Problem details
Locate, in the data below, the line that contains "def convert (ovt" and the line that contains "significant bits. -/"; reproduce exactly those two lines and every line between them, nothing more.

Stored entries
-- ==== Sys2Proof/Machine/Format.lean ====
section
/-! DEFINITION. Sys2Proof/Machine/Format.lean: the number formats, rounding, overflow and exact arithmetic of spec/03. -/

namespace Sys2Proof.Machine

/-- A floating-point value: a NaN, an infinity, or (-1)^neg * m * 2^e (zeros keep their sign, R68). -/
inductive FVal where
  | nan
  | inf (neg : Bool)
  | fin (neg : Bool) (m : Nat) (e : Int)
  deriving DecidableEq, Repr

/-- The parameters of a floating-point format (R65). -/
structure FFmt where
  ew : Nat
  mw : Nat
  bias : Nat
  /-- f8e4 has no infinity, and its all-ones exponent is ordinary but for M = 111. -/
  e4 : Bool
  deriving DecidableEq, Repr

/-- The format of a code of R41; a code that is no float format is read as f32 (never asked). -/
def ffmt (f : BitVec 4) : FFmt :=
  match f.toNat with
  | 1 => ⟨8, 7, 127, false⟩
  | 2 => ⟨5, 10, 15, false⟩
  | 3 => ⟨4, 3, 7, true⟩
  | 4 => ⟨5, 2, 15, false⟩
  | _ => ⟨8, 23, 127, false⟩

/-- The code names a floating-point format. -/
def isFloatFmt (f : BitVec 4) : Bool := f.toNat ≤ 4

/-- The sticky flags of ARITH_FLAGS (R80). -/
abbrev Flags := BitVec 7
def fIV : Flags := 0b0000001
def fDZ : Flags := 0b0000010
def fOF : Flags := 0b0000100
def fIRANGE : Flags := 0b0001000
def fMOVF_F : Flags := 0b0010000
def fMOVF_I : Flags := 0b0100000
def fTERN_BAD : Flags := 0b1000000

/-- The value of a bit pattern (R65). -/
def decodeF (f : BitVec 4) (v : Nat) : FVal :=
  let p := ffmt f
  let m := v % 2 ^ p.mw
  let e := natFld v p.mw p.ew
  let neg := natFld v (p.mw + p.ew) 1 = 1
  let top := 2 ^ p.ew - 1
  if e = top ∧ (if p.e4 then m = 2 ^ p.mw - 1 else m ≠ 0) then .nan
  else if e = top ∧ !p.e4 then .inf neg
  else if e = 0 then .fin neg m (1 - (p.bias : Int) - p.mw)
  else .fin neg (m + 2 ^ p.mw) ((e : Int) - p.bias - p.mw)

/-- The sign bit's weight. -/
def signBit (f : BitVec 4) (neg : Bool) : Nat := if neg then 2 ^ ((ffmt f).mw + (ffmt f).ew) else 0

/-- The canonical NaN (R66). -/
def qnan (f : BitVec 4) : Nat :=
  match f.toNat with
  | 0 => 0x7FC00000 | 1 => 0x7FC0 | 2 => 0x7E00 | 3 => 0x7F | _ => 0x7E

/-- An infinity; f8e4 has none, and is given its canonical NaN (R74). -/
def infBits (f : BitVec 4) (neg : Bool) : Nat :=
  if (ffmt f).e4 then qnan f else signBit f neg + (2 ^ (ffmt f).ew - 1) * 2 ^ (ffmt f).mw

/-- The largest finite magnitude, as a pattern without sign (R65). -/
def maxFin (f : BitVec 4) : Nat :=
  if (ffmt f).e4 then 2 ^ 7 - 2 else (2 ^ (ffmt f).ew - 1) * 2 ^ (ffmt f).mw - 1

/-- An entry of the overflow table, OVT (R77): f8e4, f8e5, f16 and bf16. -/
def ovtEntry (ovt : BitVec 10) (f : BitVec 4) : Nat :=
  match f.toNat with
  | 1 => natFld ovt.toNat 6 2
  | 2 => natFld ovt.toNat 4 2
  | 3 => natFld ovt.toNat 0 2
  | 4 => natFld ovt.toNat 2 2
  | _ => 0

/-- What an overflow gives (R74). -/
def overflowBits (ovt : BitVec 10) (f : BitVec 4) (rm : BitVec 2) (neg : Bool) : Nat :=
  if f = 0 then
    match rm.toNat with
    | 0 => infBits f neg
    | 1 => signBit f neg + maxFin f
    | 2 => if neg then signBit f true + maxFin f else infBits f false
    | _ => if neg then infBits f true else maxFin f
  else
    match ovtEntry ovt f with
    | 0 => signBit f neg + maxFin f
    | 1 => infBits f neg
    | _ => qnan f

/-- Drop k low bits of m, rounding the magnitude of a value of the sign given (R71). -/
def dropBits (rm : BitVec 2) (neg : Bool) (m k : Nat) : Nat :=
  let q := m >>> k
  let r := m % 2 ^ k
  if r = 0 then q
  else
    match rm.toNat with
    | 0 => if 2 * r > 2 ^ k ∨ (2 * r = 2 ^ k ∧ q % 2 = 1) then q + 1 else q
    | 1 => q
    | 2 => if neg then q else q + 1
    | _ => if neg then q + 1 else q

/-- The magnitude m * 2^e on the grid of a format with mw fraction bits and least exponent qmin: the rounded
significand and its exponent (R71 to R73). -/
def roundGrid (mw : Nat) (qmin : Int) (rm : BitVec 2) (neg : Bool) (m : Nat) (e : Int) : Nat × Int :=
  let q := max ((bitLen m : Int) - 1 + e - mw) qmin
  let r := if q ≤ e then m <<< (e - q).toNat else dropBits rm neg m (q - e).toNat
  if r = 2 ^ (mw + 1) then (2 ^ mw, q + 1) else (r, q)

/-- A finite non-zero real rounded into a format: its pattern and flags (R71 to R74). -/
def roundFin (ovt : BitVec 10) (f : BitVec 4) (rm : BitVec 2) (neg : Bool) (m : Nat) (e : Int) : Nat × Flags :=
  let p := ffmt f
  let qmin : Int := 1 - (p.bias : Int) - p.mw
  let (r, q) := roundGrid p.mw qmin rm neg m e
  let bits := if r < 2 ^ p.mw then r else ((q - qmin + 1).toNat) * 2 ^ p.mw + (r - 2 ^ p.mw)
  if maxFin f < bits then (overflowBits ovt f rm neg, fOF) else (signBit f neg + bits, 0)

/-- round(v, f, rm) of a value (R38, R79): NaN gives the canonical NaN, infinities and zeros keep their sign. -/
def roundF (ovt : BitVec 10) (f : BitVec 4) (rm : BitVec 2) (v : FVal) : Nat × Flags :=
  match v with
  | .nan => (qnan f, 0)
  | .inf neg => if (ffmt f).e4 then (overflowBits ovt f rm neg, fOF) else (infBits f neg, 0)
  | .fin neg m e => if m = 0 then (signBit f neg, 0) else roundFin ovt f rm neg m e

/-- Exact negation. -/
def FVal.negate : FVal → FVal
  | .nan => .nan
  | .inf n => .inf (!n)
  | .fin n m e => .fin (!n) m e

/-- Exact product; the flag says ∞ × 0 (R67, R68). -/
def mulF (a b : FVal) : FVal × Bool :=
  match a, b with
  | .nan, _ => (.nan, false)
  | _, .nan => (.nan, false)
  | .inf n, .inf n' => (.inf (n != n'), false)
  | .inf n, .fin n' m _ => if m = 0 then (.nan, true) else (.inf (n != n'), false)
  | .fin n' m _, .inf n => if m = 0 then (.nan, true) else (.inf (n != n'), false)
  | .fin n m e, .fin n' m' e' => (.fin (n != n') (m * m') (e + e'), false)

/-- The signed significand of a finite value on the grid 2^e0 (e0 at most its exponent). -/
def scaled (e0 : Int) : FVal → Int
  | .fin n m e => let v : Int := ((m <<< (e - e0).toNat : Nat) : Int); if n then -v else v
  | _ => 0

/-- The least exponent among finite non-zero values. -/
def minExp : List FVal → Option Int
  | [] => none
  | .fin _ m e :: r =>
    if m = 0 then minExp r else some (match minExp r with | none => e | some e' => min e e')
  | _ :: r => minExp r

/-- Sum of the scaled significands. -/
def sumScaled (e0 : Int) : List FVal → Int
  | [] => 0
  | .fin n m e :: r => if m = 0 then sumScaled e0 r else scaled e0 (.fin n m e) + sumScaled e0 r
  | _ :: r => sumScaled e0 r

/-- A NaN is among the values. -/
def anyNan (l : List FVal) : Bool := l.any (fun v => v = .nan)
/-- An infinity of the sign given is among the values. -/
def anyInf (l : List FVal) (neg : Bool) : Bool := l.any (fun v => v = .inf neg)
/-- Every value is a zero of the sign given. -/
def allZero (l : List FVal) (neg : Bool) : Bool :=
  l.all (fun v => match v with | .fin n m _ => m = 0 && n = neg | _ => false)

/-- The exact sum of values, the sign of an exact zero taken under R68 for the mode; the flag says that +∞ and -∞ met.
DESIGN CHOICE (log 49): where a NaN stands beside both infinities, the NaN decides and the flag is not raised. -/
def sumF (rm : BitVec 2) (l : List FVal) : FVal × Bool :=
  if anyNan l then (.nan, false)
  else if anyInf l true && anyInf l false then (.nan, true)
  else if anyInf l true then (.inf true, false)
  else if anyInf l false then (.inf false, false)
  else
    match minExp l with
    | none => if l = [] then (.fin false 0 0, false)
              else if allZero l true then (.fin true 0 0, false)
              else if allZero l false then (.fin false 0 0, false)
              else (.fin (rm = 3) 0 0, false)
    | some e0 =>
      let s := sumScaled e0 l
      if s = 0 then (.fin (rm = 3) 0 0, false) else (.fin (s < 0) s.natAbs e0, false)

/-- IV when a flag is raised. -/
def ivIf (b : Bool) : Flags := if b then fIV else 0

/-- round of an exact sum (R79, R153). -/
def sumRound (ovt : BitVec 10) (f : BitVec 4) (rm : BitVec 2) (l : List FVal) : Nat × Flags :=
  let s := sumF rm l
  let r := roundF ovt f rm s.1
  (r.1, r.2 ||| ivIf s.2)

/-- The fused a * b + c with one rounding: ∞ * 0 formed inside sets IV whatever c is, and a NaN operand alone sets no flag
(R79, R142). -/
def fmaRound (ovt : BitVec 10) (f : BitVec 4) (rm : BitVec 2) (a b c : FVal) : Nat × Flags :=
  let p := mulF a b
  if p.2 then (qnan f, fIV)
  else if anyNan [a, b, c] then (qnan f, 0)
  else sumRound ovt f rm [p.1, c]

/-- The product rounded once. -/
def mulRound (ovt : BitVec 10) (f : BitVec 4) (rm : BitVec 2) (a b : FVal) : Nat × Flags :=
  let p := mulF a b
  let r := roundF ovt f rm p.1
  (r.1, r.2 ||| ivIf p.2)

/-- Compare two finite or infinite values exactly; zeros are equal. -/
def cmpF (a b : FVal) : Ordering :=
  match a, b with
  | .inf n, .inf n' => if n = n' then .eq else if n then .lt else .gt
  | .inf n, _ => if n then .lt else .gt
  | _, .inf n => if n then .gt else .lt
  | .fin n m e, .fin n' m' e' =>
    let e0 := min e e'
    compare (scaled e0 (.fin n m e)) (scaled e0 (.fin n' m' e'))
  | _, _ => .eq

/-- The order used by minimum and maximum: -0 below +0 (R110). -/
def leF (a b : FVal) : Bool :=
  match cmpF a b with
  | .lt => true
  | .gt => false
  | .eq => (match a, b with | .fin n 0 _, .fin n' 0 _ => n || !n' | _, _ => true)

/-- Smaller of two patterns of a format; the canonical NaN when either is a NaN (R110, R142). -/
def minBits (f : BitVec 4) (a b : Nat) : Nat :=
  let x := decodeF f a
  let y := decodeF f b
  if anyNan [x, y] then qnan f else if leF x y then a else b
/-- Larger of two patterns of a format. -/
def maxBits (f : BitVec 4) (a b : Nat) : Nat :=
  let x := decodeF f a
  let y := decodeF f b
  if anyNan [x, y] then qnan f else if leF x y then b else a

/-- The float relations eq, ne, lt, le by condition code (R110, R146). -/
def fcond (c : Nat) (x y : FVal) : Bool :=
  if anyNan [x, y] then c = 1
  else
    match c with
    | 0 => cmpF x y = .eq
    | 1 => cmpF x y ≠ .eq
    | 2 => cmpF x y = .lt
    | _ => cmpF x y ≠ .gt

/-! Integer formats (R64) -/

/-- The exact value of an element of an integer format. -/
def decodeI (f : BitVec 4) (v : Nat) : Int :=
  if isSigned f then sInt v (fmtBits f) else ((v % 2 ^ fmtBits f : Nat) : Int)
/-- The least value of an integer format. -/
def minI (f : BitVec 4) : Int := if isSigned f then -(2 ^ (fmtBits f - 1)) else 0
/-- The greatest value of an integer format. -/
def maxI (f : BitVec 4) : Int := if isSigned f then 2 ^ (fmtBits f - 1) - 1 else 2 ^ fmtBits f - 1
/-- wrap(v, f) as a pattern. -/
def wrapI (f : BitVec 4) (v : Int) : Nat := wrapN v (fmtBits f)
/-- sat(v, f) as a pattern. -/
def satI (f : BitVec 4) (v : Int) : Nat := wrapN (max (minI f) (min (maxI f) v)) (fmtBits f)

/-- A finite float value rounded to an integer in a mode (R76 step 3). -/
def roundInt (rm : BitVec 2) (neg : Bool) (m : Nat) (e : Int) : Int :=
  let a : Nat := if 0 ≤ e then m <<< e.toNat else dropBits rm neg m (-e).toNat
  if neg then -(a : Int) else a

/-- The last step of a conversion to an integer format (R76 step 4). -/
def fitInt (ovt : BitVec 10) (f : BitVec 4) (v : Int) : Nat × Flags :=
  if minI f ≤ v ∧ v ≤ maxI f then (wrapI f v, 0)
  else if f = 7 ∧ natFld ovt.toNat 8 2 = 1 then (wrapI f v, fIRANGE)
  else (satI f v, fIRANGE)

/-- A t2 code's value, and TERN_BAD for code 0b10 (R69, R70). -/
def decodeT2 (v : Nat) : Int × Flags :=
  match v % 4 with
  | 0 => (0, 0) | 1 => (1, 0) | 2 => (0, fTERN_BAD) | _ => (-1, 0)

/-- An integer value as an exact float value. -/
def intF (v : Int) : FVal := .fin (v < 0) v.natAbs 0

/-- convert(v, dst, rm) between two formats of ANY (R73 dst R76). -/
def convert (ovt : BitVec 10) (frm dst : BitVec 4) (rm : BitVec 2) (v : Nat) : Nat × Flags :=
  if isFloatFmt frm then
    let x := decodeF frm v
    if isFloatFmt dst then roundF ovt dst rm x
    else
      match x with
      | .nan => (0, fIV)
      | .inf neg => (wrapI dst (if neg then minI dst else maxI dst), fIRANGE)
      | .fin neg m e => fitInt ovt dst (roundInt rm neg m e)
  else
    let i := decodeI frm v
    if isFloatFmt dst then roundF ovt dst rm (intF i) else fitInt ovt dst i

/-- vcvt of one element: a bit copy between equal formats, t2 on its own terms (R148, R149). -/
def convertElem (ovt : BitVec 10) (frm dst : BitVec 4) (rm : BitVec 2) (v : Nat) : Nat × Flags :=
  if frm = dst then (v, 0)
  else if frm = 13 then ((decodeT2 v).1 |> wrapI 7, (decodeT2 v).2)
  else if dst = 13 then
    let i := decodeI 7 v
    if 1 < i then (1, fIRANGE) else if i < -1 then (3, fIRANGE) else (wrapN i 2, 0)
  else convert ovt frm dst rm v

/-! Exact quotients and roots, then one rounding -/

/-- An exact quotient a / b (b not 0) as a magnitude with a sticky lowest bit, at least 96 significant bits. -/
def divMag (m : Nat) (e : Int) (m' : Nat) (e' : Int) : Nat × Int :=
  let k := 96 + bitLen m'
  let n := m <<< k
  (2 * (n / m') + (if n % m' = 0 then 0 else 1), e - e' - k - 1)

/-- The integer square root by bisection, with fuel for the number of result bits. -/
def isqrtGo (n : Nat) : Nat → Nat → Nat
  | 0, r => r
  | k + 1, r => let r' := r + 2 ^ k; isqrtGo n k (if r' * r' ≤ n then r' else r)
/-- The integer square root. -/
def isqrt (n : Nat) : Nat := isqrtGo n (bitLen n / 2 + 1) 0

/-- An exact square root as a magnitude with a sticky lowest bit. -/
def sqrtMag (m : Nat) (e : Int) : Nat × Int :=
  let k : Nat := if (e - 192) % 2 = 0 then 192 else 193
  let n := m <<< k
  let r := isqrt n
  (2 * r + (if r * r = n then 0 else 1), (e - k) / 2 - 1)

end Sys2Proof.Machine
end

Result
def convert (ovt : BitVec 10) (frm dst : BitVec 4) (rm : BitVec 2) (v : Nat) : Nat × Flags :=
  if isFloatFmt frm then
    let x := decodeF frm v
    if isFloatFmt dst then roundF ovt dst rm x
    else
      match x with
      | .nan => (0, fIV)
      | .inf neg => (wrapI dst (if neg then minI dst else maxI dst), fIRANGE)
      | .fin neg m e => fitInt ovt dst (roundInt rm neg m e)
  else
    let i := decodeI frm v
    if isFloatFmt dst then roundF ovt dst rm (intF i) else fitInt ovt dst i

/-- vcvt of one element: a bit copy between equal formats, t2 on its own terms (R148, R149). -/
def convertElem (ovt : BitVec 10) (frm dst : BitVec 4) (rm : BitVec 2) (v : Nat) : Nat × Flags :=
  if frm = dst then (v, 0)
  else if frm = 13 then ((decodeT2 v).1 |> wrapI 7, (decodeT2 v).2)
  else if dst = 13 then
    let i := decodeI 7 v
    if 1 < i then (1, fIRANGE) else if i < -1 then (3, fIRANGE) else (wrapN i 2, 0)
  else convert ovt frm dst rm v

/-! Exact quotients and roots, then one rounding -/

/-- An exact quotient a / b (b not 0) as a magnitude with a sticky lowest bit, at least 96 significant bits. -/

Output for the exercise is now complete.